Exercise: Output each line from the one that contains "def allTimers : List" to the final line of the data below, exactly, and include nothing else.

Exercise inputs:

▬▬▬

-- ==== Sys2Proof/Machine/Operands.lean ====
section
/-! DEFINITION. Operands: bit fields of words, signed values, byte orders, multiples of a period, the order of placement stamps,
and the lists of all lanes, axes, channels, timers and sessions (00_scope R4-R9; 10_placement R265). -/

namespace Sys2Proof.Machine

/-- Bits [hi:lo] of a word, as a number (R4). -/
def bits (w : Word) (hi lo : Nat) : Nat := (w.toNat >>> lo) % 2 ^ (hi + 1 - lo)

/-- Bit [n] of a word. -/
def bit (w : Word) (n : Nat) : Bool := w.toNat.testBit n

/-- `w` with bits [hi:lo] replaced by `v`. -/
def putBits (w : Word) (hi lo v : Nat) : Word :=
  let m := (2 ^ (hi + 1 - lo) - 1) <<< lo
  (w &&& ~~~(BitVec.ofNat 32 m)) ||| (BitVec.ofNat 32 (v <<< lo) &&& BitVec.ofNat 32 m)

/-- A number as a word. -/
abbrev word (n : Nat) : Word := BitVec.ofNat 32 n

/-- A Boolean as a bit. -/
def b2n (b : Bool) : Nat := if b then 1 else 0

/-- The value of a two's-complement field of `w` bits. -/
def signed (w n : Nat) : Int := if n < 2 ^ (w - 1) then (n : Int) else (n : Int) - 2 ^ w

/-- Division that truncates toward zero, as the pseudocode of the manual divides. -/
def truncDiv (a b : Int) : Int := Int.tdiv a b

/-- The low `w` bits of an integer, as a number. -/
def wrapInt (w : Nat) (x : Int) : Nat := (x % (2 ^ w : Int)).toNat

/-- The bytes of `n`, least significant first (R6). -/
def bytesLE : Nat → Nat → List Byte
  | 0, _ => []
  | k + 1, n => BitVec.ofNat 8 n :: bytesLE k (n / 256)

/-- The number that bytes spell, least significant first (R6). -/
def leBytes : List Byte → Nat
  | [] => 0
  | b :: rest => b.toNat + 256 * leBytes rest

/-- The number that bytes spell, most significant first (published standards, R6). -/
def beBytes (l : List Byte) : Nat := leBytes l.reverse

/-- Smallest multiple of `p` strictly above `t`, counted from `base`; `p` is not 0. -/
def nextMultiple (base p t : Nat) : Nat := if t < base then base + p else base + ((t - base) / p + 1) * p

/-- Mod-2^48 order of placement stamps: `a` is at or above `b` when it lies less than half the range ahead (R265). -/
def pcGe (a b : Pc) : Bool := decide ((a - b).toNat < 2 ^ 47)

/-- `a` is above `b`. -/
def pcGt (a b : Pc) : Bool := pcGe a b && decide (a ≠ b)

def allLanes : List Lane := [0, 1, 2, 3]
def allAxes : List Axis := [0, 1, 2, 3, 4, 5]
def allChans : List Chan :=
  [0, 1, 2, 3, 4, 5, 6, 7, 8, 9, 10, 11, 12, 13, 14, 15, 16, 17, 18, 19, 20, 21, 22, 23]
def allTimers : List TimerId := [0, 1, 2, 3, 4, 5, 6, 7, 8, 9, 10, 11, 12, 13, 14, 15]
def allSess : List Sess := [0, 1, 2, 3, 4, 5, 6, 7, 8]
def allNetSess : List Sess := [1, 2, 3, 4, 5, 6, 7, 8]

end Sys2Proof.Machine
end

▬▬▬

Solved exercise:
def allTimers : List TimerId := [0, 1, 2, 3, 4, 5, 6, 7, 8, 9, 10, 11, 12, 13, 14, 15]
def allSess : List Sess := [0, 1, 2, 3, 4, 5, 6, 7, 8]
def allNetSess : List Sess := [1, 2, 3, 4, 5, 6, 7, 8]

end Sys2Proof.Machine
end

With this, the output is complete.